▶ **Activity**
Below are entries; count the lines containing the string "first". The answer is that number alone.

Records from a collection:
· · · · · · ·

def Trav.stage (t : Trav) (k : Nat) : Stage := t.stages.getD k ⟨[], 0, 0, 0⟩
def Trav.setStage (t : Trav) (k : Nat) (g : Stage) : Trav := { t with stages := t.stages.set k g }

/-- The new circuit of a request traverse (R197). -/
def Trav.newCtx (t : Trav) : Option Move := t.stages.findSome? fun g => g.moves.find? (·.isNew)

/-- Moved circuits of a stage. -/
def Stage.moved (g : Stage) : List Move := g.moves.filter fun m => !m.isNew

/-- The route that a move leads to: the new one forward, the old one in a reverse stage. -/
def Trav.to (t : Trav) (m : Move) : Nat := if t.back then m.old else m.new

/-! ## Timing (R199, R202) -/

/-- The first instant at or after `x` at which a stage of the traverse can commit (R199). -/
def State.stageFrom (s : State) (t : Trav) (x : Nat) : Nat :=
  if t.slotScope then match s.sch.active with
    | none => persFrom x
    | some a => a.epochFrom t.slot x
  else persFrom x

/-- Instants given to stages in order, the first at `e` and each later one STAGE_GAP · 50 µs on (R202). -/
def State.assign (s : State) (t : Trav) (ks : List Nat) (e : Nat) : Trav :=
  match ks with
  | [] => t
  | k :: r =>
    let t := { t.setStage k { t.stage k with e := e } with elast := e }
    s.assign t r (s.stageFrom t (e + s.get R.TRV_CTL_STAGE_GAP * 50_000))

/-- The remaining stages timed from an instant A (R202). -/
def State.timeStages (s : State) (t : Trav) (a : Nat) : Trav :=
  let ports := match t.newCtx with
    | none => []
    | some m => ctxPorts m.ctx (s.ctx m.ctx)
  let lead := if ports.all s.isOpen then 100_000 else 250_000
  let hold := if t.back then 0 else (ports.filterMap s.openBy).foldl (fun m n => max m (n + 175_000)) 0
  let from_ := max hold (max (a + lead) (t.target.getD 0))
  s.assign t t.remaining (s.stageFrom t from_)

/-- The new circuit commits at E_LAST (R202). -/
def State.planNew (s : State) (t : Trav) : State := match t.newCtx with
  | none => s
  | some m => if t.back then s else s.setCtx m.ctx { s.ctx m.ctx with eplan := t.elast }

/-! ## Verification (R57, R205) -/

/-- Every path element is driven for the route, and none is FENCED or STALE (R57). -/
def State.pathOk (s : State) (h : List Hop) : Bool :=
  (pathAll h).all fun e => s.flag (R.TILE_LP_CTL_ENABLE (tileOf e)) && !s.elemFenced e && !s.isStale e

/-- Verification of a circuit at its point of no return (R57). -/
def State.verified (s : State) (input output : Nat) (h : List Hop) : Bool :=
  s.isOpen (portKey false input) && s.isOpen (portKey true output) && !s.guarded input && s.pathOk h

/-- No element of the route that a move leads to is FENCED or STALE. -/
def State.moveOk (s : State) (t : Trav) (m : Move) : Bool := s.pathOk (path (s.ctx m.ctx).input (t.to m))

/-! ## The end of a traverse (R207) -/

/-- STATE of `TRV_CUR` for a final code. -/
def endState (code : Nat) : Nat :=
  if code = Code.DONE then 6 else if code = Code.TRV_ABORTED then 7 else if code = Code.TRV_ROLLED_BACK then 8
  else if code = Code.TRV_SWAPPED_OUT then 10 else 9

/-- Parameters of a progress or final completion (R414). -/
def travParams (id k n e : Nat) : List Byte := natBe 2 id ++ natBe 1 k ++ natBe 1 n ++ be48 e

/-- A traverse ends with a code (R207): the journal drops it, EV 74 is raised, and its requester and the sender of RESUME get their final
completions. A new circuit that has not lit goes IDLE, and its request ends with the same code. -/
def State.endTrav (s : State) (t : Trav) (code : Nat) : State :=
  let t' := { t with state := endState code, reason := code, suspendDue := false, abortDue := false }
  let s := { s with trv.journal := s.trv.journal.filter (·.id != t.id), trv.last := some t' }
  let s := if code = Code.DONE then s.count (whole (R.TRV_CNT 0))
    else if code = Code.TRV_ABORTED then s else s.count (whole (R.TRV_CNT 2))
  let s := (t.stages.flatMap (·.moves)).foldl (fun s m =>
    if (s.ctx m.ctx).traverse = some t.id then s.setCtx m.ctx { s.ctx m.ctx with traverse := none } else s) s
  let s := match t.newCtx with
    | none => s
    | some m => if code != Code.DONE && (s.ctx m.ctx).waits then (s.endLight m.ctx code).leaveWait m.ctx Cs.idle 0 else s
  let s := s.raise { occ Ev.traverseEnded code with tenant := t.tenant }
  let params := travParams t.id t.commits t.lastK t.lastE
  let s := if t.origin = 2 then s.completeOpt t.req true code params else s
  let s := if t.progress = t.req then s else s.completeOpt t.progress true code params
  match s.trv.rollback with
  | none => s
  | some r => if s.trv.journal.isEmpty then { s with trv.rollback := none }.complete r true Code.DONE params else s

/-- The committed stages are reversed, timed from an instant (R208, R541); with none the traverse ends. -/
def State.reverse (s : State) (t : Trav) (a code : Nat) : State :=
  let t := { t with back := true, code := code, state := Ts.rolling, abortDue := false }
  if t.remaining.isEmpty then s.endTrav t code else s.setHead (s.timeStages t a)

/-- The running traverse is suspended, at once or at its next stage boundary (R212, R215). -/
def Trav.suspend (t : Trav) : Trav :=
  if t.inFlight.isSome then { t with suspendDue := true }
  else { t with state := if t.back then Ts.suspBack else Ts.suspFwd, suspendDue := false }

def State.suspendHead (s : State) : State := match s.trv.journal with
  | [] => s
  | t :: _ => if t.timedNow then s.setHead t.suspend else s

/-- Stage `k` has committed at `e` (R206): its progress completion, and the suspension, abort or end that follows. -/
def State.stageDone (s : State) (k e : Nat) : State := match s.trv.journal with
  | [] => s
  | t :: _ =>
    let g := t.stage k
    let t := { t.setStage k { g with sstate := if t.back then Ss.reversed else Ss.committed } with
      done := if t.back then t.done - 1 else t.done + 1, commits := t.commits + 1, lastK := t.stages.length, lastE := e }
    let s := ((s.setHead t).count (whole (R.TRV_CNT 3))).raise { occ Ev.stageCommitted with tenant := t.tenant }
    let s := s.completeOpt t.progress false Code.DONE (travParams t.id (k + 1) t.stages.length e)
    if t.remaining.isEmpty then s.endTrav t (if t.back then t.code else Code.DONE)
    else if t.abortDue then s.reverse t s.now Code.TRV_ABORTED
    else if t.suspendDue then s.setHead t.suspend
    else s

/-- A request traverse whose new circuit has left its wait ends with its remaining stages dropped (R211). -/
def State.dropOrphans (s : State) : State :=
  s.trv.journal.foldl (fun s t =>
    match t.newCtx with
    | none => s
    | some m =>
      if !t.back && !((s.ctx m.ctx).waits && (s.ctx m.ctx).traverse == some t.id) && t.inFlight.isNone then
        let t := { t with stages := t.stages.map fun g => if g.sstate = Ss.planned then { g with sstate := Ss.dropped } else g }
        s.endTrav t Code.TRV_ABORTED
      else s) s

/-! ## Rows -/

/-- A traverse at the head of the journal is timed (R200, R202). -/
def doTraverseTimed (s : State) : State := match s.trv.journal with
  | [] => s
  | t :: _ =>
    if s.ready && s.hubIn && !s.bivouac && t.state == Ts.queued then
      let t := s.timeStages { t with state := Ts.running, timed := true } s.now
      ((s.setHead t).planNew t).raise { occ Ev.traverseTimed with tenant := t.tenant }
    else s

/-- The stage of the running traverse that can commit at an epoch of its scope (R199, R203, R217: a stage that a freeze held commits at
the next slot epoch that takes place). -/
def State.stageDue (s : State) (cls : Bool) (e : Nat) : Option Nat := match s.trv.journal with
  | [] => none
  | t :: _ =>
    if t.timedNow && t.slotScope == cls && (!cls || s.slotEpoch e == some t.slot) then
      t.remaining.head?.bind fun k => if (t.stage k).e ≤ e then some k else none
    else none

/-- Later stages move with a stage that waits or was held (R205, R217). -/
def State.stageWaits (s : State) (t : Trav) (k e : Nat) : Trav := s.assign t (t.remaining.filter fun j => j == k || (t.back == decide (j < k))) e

· · · · · · ·

▶ **Reply to the exercise**
2